Faster Recoding

The typical Stata job involves considerable recoding of variables. There are many ways to recode variables and how this is done can have a substantial effect on runtime. Consider the conversion of the FIPS state code to the IRS state code.
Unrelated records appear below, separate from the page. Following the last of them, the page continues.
/-! ### When a message is sent -/

@[simp] theorem State.send_pending (s : State) (m : Out) : (s.send m).pending = s.pending := rfl
@[simp] theorem State.send_regs (s : State) (m : Out) : (s.send m).regs = s.regs := rfl
@[simp] theorem State.send_act (s : State) (m : Out) : (s.send m).act = s.act := rfl
@[simp] theorem State.send_time (s : State) (m : Out) : (s.send m).time = s.time := rfl
@[simp] theorem State.send_clock (s : State) (m : Out) : (s.send m).clock = s.clock := rfl
@[simp] theorem State.send_fresh (s : State) (m : Out) : (s.send m).fresh = s.fresh := rfl
@[simp] theorem State.send_uid (s : State) (m : Out) : (s.send m).uid = s.uid := rfl
@[simp] theorem State.send_replay (s : State) (m : Out) : (s.send m).replay = s.replay := rfl
@[simp] theorem State.send_linkq (s : State) (m : Out) : (s.send m).linkq = s.linkq := rfl
@[simp] theorem State.send_creditDue (s : State) (m : Out) : (s.send m).creditDue = s.creditDue := rfl
@[simp] theorem State.send_waiting (s : State) (m : Out) : (s.send m).waiting = s.waiting := rfl
@[simp] theorem State.send_flows (s : State) (m : Out) : (s.send m).flows = s.flows := rfl
@[simp] theorem State.send_progs (s : State) (m : Out) : (s.send m).progs = s.progs := rfl
@[simp] theorem State.send_queues (s : State) (m : Out) : (s.send m).queues = s.queues := rfl
@[simp] theorem State.send_rel (s : State) (m : Out) : (s.send m).rel = s.rel := rfl
@[simp] theorem State.send_relOrder (s : State) (m : Out) : (s.send m).relOrder = s.relOrder := rfl
@[simp] theorem State.send_dead (s : State) (m : Out) : (s.send m).dead = s.dead := rfl
@[simp] theorem State.send_staged (s : State) (m : Out) : (s.send m).staged = s.staged := rfl
@[simp] theorem State.send_mcSh (s : State) (m : Out) : (s.send m).mcSh = s.mcSh := rfl
@[simp] theorem State.send_mcAct (s : State) (m : Out) : (s.send m).mcAct = s.mcAct := rfl
@[simp] theorem State.send_capture (s : State) (m : Out) : (s.send m).capture = s.capture := rfl
@[simp] theorem State.send_capDrain (s : State) (m : Out) : (s.send m).capDrain = s.capDrain := rfl
@[simp] theorem State.send_ctrlIn (s : State) (m : Out) : (s.send m).ctrlIn = s.ctrlIn := rfl
@[simp] theorem State.send_ctrlLocal (s : State) (m : Out) : (s.send m).ctrlLocal = s.ctrlLocal := rfl
@[simp] theorem State.send_reqs (s : State) (m : Out) : (s.send m).reqs = s.reqs := rfl
@[simp] theorem State.send_endedReads (s : State) (m : Out) : (s.send m).endedReads = s.endedReads := rfl
@[simp] theorem State.send_remq (s : State) (m : Out) : (s.send m).remq = s.remq := rfl
@[simp] theorem State.send_prefetch (s : State) (m : Out) : (s.send m).prefetch = s.prefetch := rfl
@[simp] theorem State.send_smb (s : State) (m : Out) : (s.send m).smb = s.smb := rfl
@[simp] theorem State.send_heldReqs (s : State) (m : Out) : (s.send m).heldReqs = s.heldReqs := rfl
@[simp] theorem State.send_hopq (s : State) (m : Out) : (s.send m).hopq = s.hopq := rfl
@[simp] theorem State.send_events (s : State) (m : Out) : (s.send m).events = s.events := rfl
@[simp] theorem State.send_pcas (s : State) (m : Out) : (s.send m).pcas = s.pcas := rfl
@[simp] theorem State.send_disps (s : State) (m : Out) : (s.send m).disps = s.disps := rfl
@[simp] theorem State.send_eths (s : State) (m : Out) : (s.send m).eths = s.eths := rfl
@[simp] theorem State.send_memq (s : State) (m : Out) : (s.send m).memq = s.memq := rfl
@[simp] theorem State.send_safeq (s : State) (m : Out) : (s.send m).safeq = s.safeq := rfl
@[simp] theorem State.send_closers (s : State) (m : Out) : (s.send m).closers = s.closers := rfl
@[simp] theorem State.send_pdRx (s : State) (m : Out) : (s.send m).pdRx = s.pdRx := rfl
@[simp] theorem State.send_pdLast (s : State) (m : Out) : (s.send m).pdLast = s.pdLast := rfl
@[simp] theorem State.send_stickyImg (s : State) (m : Out) : (s.send m).stickyImg = s.stickyImg := rfl
@[simp] theorem State.send_eqTable (s : State) (m : Out) : (s.send m).eqTable = s.eqTable := rfl
@[simp] theorem State.send_usb (s : State) (m : Out) : (s.send m).usb = s.usb := rfl
@[simp] theorem State.send_cfg (s : State) (m : Out) : (s.send m).cfg = s.cfg := rfl
@[simp] theorem State.send_dbgResp (s : State) (m : Out) : (s.send m).dbgResp = s.dbgResp := rfl
@[simp] theorem State.send_spdm (s : State) (m : Out) : (s.send m).spdm = s.spdm := rfl
@[simp] theorem State.send_dram (s : State) (m : Out) : (s.send m).dram = s.dram := rfl
@[simp] theorem State.send_flash (s : State) (m : Out) : (s.send m).flash = s.flash := rfl
@[simp] theorem State.send_otp (s : State) (m : Out) : (s.send m).otp = s.otp := rfl
@[simp] theorem State.send_aonRam (s : State) (m : Out) : (s.send m).aonRam = s.aonRam := rfl

/-! ### When a free value is taken -/

@[simp] theorem State.tookFree_pending (s : State) : (s.tookFree).pending = s.pending := rfl
@[simp] theorem State.tookFree_regs (s : State) : (s.tookFree).regs = s.regs := rfl
@[simp] theorem State.tookFree_act (s : State) : (s.tookFree).act = s.act := rfl
@[simp] theorem State.tookFree_time (s : State) : (s.tookFree).time = s.time := rfl
@[simp] theorem State.tookFree_clock (s : State) : (s.tookFree).clock = s.clock := rfl
@[simp] theorem State.tookFree_out (s : State) : (s.tookFree).out = s.out := rfl
@[simp] theorem State.tookFree_uid (s : State) : (s.tookFree).uid = s.uid := rfl
@[simp] theorem State.tookFree_replay (s : State) : (s.tookFree).replay = s.replay := rfl
@[simp] theorem State.tookFree_linkq (s : State) : (s.tookFree).linkq = s.linkq := rfl
@[simp] theorem State.tookFree_creditDue (s : State) : (s.tookFree).creditDue = s.creditDue := rfl
@[simp] theorem State.tookFree_waiting (s : State) : (s.tookFree).waiting = s.waiting := rfl
@[simp] theorem State.tookFree_flows (s : State) : (s.tookFree).flows = s.flows := rfl
@[simp] theorem State.tookFree_progs (s : State) : (s.tookFree).progs = s.progs := rfl
@[simp] theorem State.tookFree_queues (s : State) : (s.tookFree).queues = s.queues := rfl
@[simp] theorem State.tookFree_rel (s : State) : (s.tookFree).rel = s.rel := rfl
@[simp] theorem State.tookFree_relOrder (s : State) : (s.tookFree).relOrder = s.relOrder := rfl
@[simp] theorem State.tookFree_dead (s : State) : (s.tookFree).dead = s.dead := rfl
@[simp] theorem State.tookFree_staged (s : State) : (s.tookFree).staged = s.staged := rfl
@[simp] theorem State.tookFree_mcSh (s : State) : (s.tookFree).mcSh = s.mcSh := rfl
@[simp] theorem State.tookFree_mcAct (s : State) : (s.tookFree).mcAct = s.mcAct := rfl
@[simp] theorem State.tookFree_capture (s : State) : (s.tookFree).capture = s.capture := rfl
@[simp] theorem State.tookFree_capDrain (s : State) : (s.tookFree).capDrain = s.capDrain := rfl
@[simp] theorem State.tookFree_ctrlIn (s : State) : (s.tookFree).ctrlIn = s.ctrlIn := rfl
@[simp] theorem State.tookFree_ctrlLocal (s : State) : (s.tookFree).ctrlLocal = s.ctrlLocal := rfl
@[simp] theorem State.tookFree_reqs (s : State) : (s.tookFree).reqs = s.reqs := rfl
@[simp] theorem State.tookFree_endedReads (s : State) : (s.tookFree).endedReads = s.endedReads := rfl
@[simp] theorem State.tookFree_remq (s : State) : (s.tookFree).remq = s.remq := rfl
@[simp] theorem State.tookFree_prefetch (s : State) : (s.tookFree).prefetch = s.prefetch := rfl
@[simp] theorem State.tookFree_smb (s : State) : (s.tookFree).smb = s.smb := rfl
@[simp] theorem State.tookFree_heldReqs (s : State) : (s.tookFree).heldReqs = s.heldReqs := rfl
@[simp] theorem State.tookFree_hopq (s : State) : (s.tookFree).hopq = s.hopq := rfl
@[simp] theorem State.tookFree_events (s : State) : (s.tookFree).events = s.events := rfl
@[simp] theorem State.tookFree_pcas (s : State) : (s.tookFree).pcas = s.pcas := rfl
@[simp] theorem State.tookFree_disps (s : State) : (s.tookFree).disps = s.disps := rfl
@[simp] theorem State.tookFree_eths (s : State) : (s.tookFree).eths = s.eths := rfl
@[simp] theorem State.tookFree_memq (s : State) : (s.tookFree).memq = s.memq := rfl
@[simp] theorem State.tookFree_safeq (s : State) : (s.tookFree).safeq = s.safeq := rfl
@[simp] theorem State.tookFree_closers (s : State) : (s.tookFree).closers = s.closers := rfl
@[simp] theorem State.tookFree_pdRx (s : State) : (s.tookFree).pdRx = s.pdRx := rfl
@[simp] theorem State.tookFree_pdLast (s : State) : (s.tookFree).pdLast = s.pdLast := rfl
@[simp] theorem State.tookFree_stickyImg (s : State) : (s.tookFree).stickyImg = s.stickyImg := rfl
@[simp] theorem State.tookFree_eqTable (s : State) : (s.tookFree).eqTable = s.eqTable := rfl
@[simp] theorem State.tookFree_usb (s : State) : (s.tookFree).usb = s.usb := rfl
@[simp] theorem State.tookFree_cfg (s : State) : (s.tookFree).cfg = s.cfg := rfl
@[simp] theorem State.tookFree_dbgResp (s : State) : (s.tookFree).dbgResp = s.dbgResp := rfl
@[simp] theorem State.tookFree_spdm (s : State) : (s.tookFree).spdm = s.spdm := rfl
@[simp] theorem State.tookFree_dram (s : State) : (s.tookFree).dram = s.dram := rfl
@[simp] theorem State.tookFree_flash (s : State) : (s.tookFree).flash = s.flash := rfl
@[simp] theorem State.tookFree_otp (s : State) : (s.tookFree).otp = s.otp := rfl
@[simp] theorem State.tookFree_aonRam (s : State) : (s.tookFree).aonRam = s.aonRam := rfl

@[simp] theorem State.send_out (s : State) (m : Out) : (s.send m).out = s.out ++ [m] := rfl
@[simp] theorem State.tookFree_fresh (s : State) : s.tookFree.fresh = s.fresh + 1 := rfl

/-! ### Reads of fields -/

/-- A field of the registers reads the same when the registers are the same. -/
theorem State.rd_of_regs {s t : State} (h : t.regs = s.regs) (p : Page) (f : Field) : t.rd p f = s.rd p f := by
  unfold State.rd; rw [h]

theorem State.rdA_of_act {s t : State} (h : t.act = s.act) (p : Page) (f : Field) : t.rdA p f = s.rdA p f := by
  unfold State.rdA; rw [h]

@[simp] theorem State.rd_send (s : State) (m : Out) (p : Page) (f : Field) : (s.send m).rd p f = s.rd p f := rfl
@[simp] theorem State.rd_tookFree (s : State) (p : Page) (f : Field) : s.tookFree.rd p f = s.rd p f := rfl
@[simp] theorem State.rd_wrA (s : State) (p q : Page) (f g : Field) (v : Nat) : (s.wrA q g v).rd p f = s.rd p f := rfl
@[simp] theorem State.rdA_wr (s : State) (p q : Page) (f g : Field) (v : Nat) : (s.wr q g v).rdA p f = s.rdA p f := rfl
@[simp] theorem State.rdA_send (s : State) (m : Out) (p : Page) (f : Field) : (s.send m).rdA p f = s.rdA p f := rfl
@[simp] theorem State.rdA_tookFree (s : State) (p : Page) (f : Field) : s.tookFree.rdA p f = s.rdA p f := rfl

/-- A table of fields after one of them is set. -/
theorem find_putField (t : Tab Nat) (j k v rst : Nat) :
    (Tab.find (putField t k v rst) j).getD rst = if j = k then v else (Tab.find t j).getD rst := by
  unfold putField
  split
  · next h => rw [Tab.find_del]; split <;> simp [h]
  · rw [Tab.find_put]; split <;> simp

/-- The key of another field is left alone. -/
theorem find_putField_ne (t : Tab Nat) {j k : Nat} (v rst : Nat) (h : j ≠ k) :
    Tab.find (putField t k v rst) j = Tab.find t j := by
  unfold putField
  split
  · rw [Tab.find_del_ne _ h]
  · rw [Tab.find_put_ne _ _ h]

/-- A field that has just been written reads as the value, cut to its width. -/
@[simp] theorem State.rd_wr_self (s : State) (p : Page) (f : Field) (v : Nat) :
    (s.wr p f v).rd p f = v % 2 ^ f.len := by
  unfold State.rd State.wr
  rw [find_putField, if_pos rfl]

/-- A write of another field is not seen. -/
theorem State.rd_wr_ne (s : State) {p q : Page} {f g : Field} (v : Nat) (h : key p f ≠ key q g) :
    (s.wr q g v).rd p f = s.rd p f := by
  unfold State.rd State.wr
  rw [find_putField_ne _ _ _ h]

/-- Fields of one page at different places are different. -/
theorem State.rd_wr_bit (s : State) {p : Page} {f g : Field} (v : Nat) (h : f.bit ≠ g.bit) :
    (s.wr p g v).rd p f = s.rd p f :=
  s.rd_wr_ne v (by unfold key; omega)

@[simp] theorem State.rdA_wrA_self (s : State) (p : Page) (f : Field) (v : Nat) :
    (s.wrA p f v).rdA p f = v % 2 ^ f.len := by
  unfold State.rdA State.wrA
  rw [find_putField, if_pos rfl]

theorem State.rdA_wrA_ne (s : State) {p q : Page} {f g : Field} (v : Nat) (h : key p f ≠ key q g) :
    (s.wrA q g v).rdA p f = s.rdA p f := by
  unfold State.rdA State.wrA
  rw [find_putField_ne _ _ _ h]

/-- What a key of the registers holds after a write of a field. -/
theorem State.find_wr_ne (s : State) {p : Page} {f : Field} (v : Nat) {k : Nat} (h : k ≠ key p f) :
    Tab.find (s.wr p f v).regs k = Tab.find s.regs k :=
  find_putField_ne _ _ _ h

@[simp] theorem State.when_true (s : State) (f : State → State) : s.when true f = f s := rfl
@[simp] theorem State.when_false (s : State) (f : State → State) : s.when false f = s := rfl

end Sys2Proof.Machine
end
Stata includes the -recode- statement for just this task:

recode fips = ( 1 = 1) ( 2 = 2) ( 4 = 3) ( 5 = 4) ( 6 = 5) ( 8 = 6) ( 9 = 7) (10 = 8) (11 = 9) (12 = 10) (13 = 11) (15 = 12) (16 = 13) (17 = 14) (18 = 15) (19 = 16) (20 = 17) (21 = 18) (22 = 19) (23 = 20) (24 = 21) (25 = 22) (26 = 23) (27 = 24) (28 = 25) (29 = 26) (30 = 27) (31 = 28) (32 = 29) (33 = 30) (34 = 31) (35 = 32) (36 = 33) (37 = 34) (38 = 35) (39 = 36) (40 = 37) (41 = 38) (42 = 39) (44 = 40) (45 = 41) (46 = 42) (47 = 43) (48 = 44) (49 = 45) (50 = 46) (51 = 47) (53 = 48) (54 = 49) (55 = 50) (56 = 51),generate(irs); That statement takes about 11 seconds per million observations. Given that the source values are all small integers, it is quite possible to substitute an array assignment: matrix define fips2irs = (1,2,.,3,4,5,.,6,7,8,9,10,11,., 12,13,14,15,16,17,18,19,20,21,22,23,24,25,26,27,28,29,30,31,32, 33,34,35,36,37,38,39,.,40,41,42,43,44,45,46,47,.,48,49,50,51); generate irs = fips2irs[1,fips]; which takes only .18 seconds per million observations, or a factor of 60 speedup. A series of 51 replace...if statements ... generate irs = 1 if fips==1 replace irs = 2 if fips==2 replace irs = 3 if fips==4 ... would fall in between those times, at 1.6 seconds/million values but is maximally flexible.

Still another way to recode would use a sort and merge with a translation dataset, which is .65 seconds in my test dataset, but would be highly variable.

In some cases the -group- option on the -egen- statement will be practical and is also quite fast. It doesn't let you choose the new values (they are consecutive integers) but it may be used to rapidly and easily compress long strings into single bytes. See also -encode- or -multencode- (SSC), In my tests -encode- is nearly instantaneous - less than a second for converting a million strings with a thousand possible values.

Note that if you want regular quantiles such as deciles or percentiles, there are fast one-line commands.

At least one of the techniques mentioned above should suit any recoding task, and even the most flexible methods are likely to be an order of magnitude faster than recode.